*** TASK MATERIAL Section Begins ***

/-! ### The V class -/

/-- The lane arithmetic: each active lane of the destination gets the result in the lane format, of INT32
modulo 2^32 or clamped with .SAT, and each other lane stays (R346, R348, R349, R355). A verdict word in an
active source lane traps instead, so the statement is about lanes without one. -/
def Obligations.LaneArithmetic : Prop :=
  ∀ (s : State) (o : VTriMod) (xs : List XPay),
    let x := XFields.of xs
    let fmt := if x.fmtA = 0 then fmtFP32 else x.fmtA
    let m := s.me.getM o.mask
    let a := s.me.getV o.srcA.toNat
    let b := s.me.getV o.srcB.toNat
    let d := s.me.getV o.dst.toNat
    s.me.fullV o.srcA.toNat = true → s.me.fullV o.srcB.toNat = true → s.me.fullV o.dst.toNat = true →
    (∀ F, floatFmt fmt = some F → ∀ l < 32, m.getLsbD l = true →
      F.verdict (laneCode fmt (lane a l)) = none ∧ F.verdict (laneCode fmt (lane b l)) = none) →
    let clamp := fun (v : Int) => BitVec.ofInt 32 (if o.md = 1 then max (-2147483648) (min v 2147483647) else v)
    ∀ e ∈ ([
      (.vadd o xs, fun F p q _ => fpAdd F x.rnd.toNat 0 p q, fun p q _ => clamp (p.toInt + q.toInt)),
      (.vsub o xs, fun F p q _ => fpSub F x.rnd.toNat 0 p q, fun p q _ => clamp (p.toInt - q.toInt)),
      (.vmul o xs, fun F p q _ => fpMul F x.rnd.toNat 0 p q, fun p q _ => clamp (p.toInt * q.toInt)),
      (.vfma o xs, fun F p q r => fpFma F x.rnd.toNat 0 p q r, fun p q r => p * q + r),
      (.vmin o xs, fun F p q _ => fpMinMax F false p q, fun p q _ => if o.md = 1 then (if p.toNat ≤ q.toNat then p else q) else if p.toInt ≤ q.toInt then p else q),
      (.vmax o xs, fun F p q _ => fpMinMax F true p q, fun p q _ => if o.md = 1 then (if p.toNat ≤ q.toNat then q else p) else if p.toInt ≤ q.toInt then q else p)] :
        List (Instr × (FloatFmt → Nat → Nat → Nat → Rounded) × (BitVec 32 → BitVec 32 → BitVec 32 → BitVec 32))),
      s.accepts e.1 = true → (e.1 = .vfma o xs → ∀ F, floatFmt fmt = some F → ∀ l < 32, m.getLsbD l = true →
        F.verdict (laneCode fmt (lane d l)) = none) →
      let one := fun (l : Nat) => match floatFmt fmt with
        | some F => e.2.1 F (laneCode fmt (lane a l)) (laneCode fmt (lane b l)) (laneCode fmt (lane d l))
        | none => ((e.2.2 (lane a l) (lane b l) (lane d l)).toNat, 0)
        ∃ v f, exec e.1 s = .next ((s.movedWith e.1 (fun th => (th.setV o.dst.toNat v).raiseOwn (s.cycles s.curUnit) f 7 0)).boundary s.curUnit s.turnThread s.me.pc) ∧
          (∀ l < 32, lane v l = if m.getLsbD l = true then BitVec.ofNat 32 (one l).1 else lane d l) ∧
          f = ((List.range 32).filter (fun l => m.getLsbD l)).foldl (fun f l => f ||| (one l).2) 0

*** TASK MATERIAL Section Ends ***

__YOUR INSTRUCTIONS__: Where does the word "getV" appear in the records? Copy every line that holds it.

__EXERCISE RESULT__:
    let a := s.me.getV o.srcA.toNat
    let b := s.me.getV o.srcB.toNat
    let d := s.me.getV o.dst.toNat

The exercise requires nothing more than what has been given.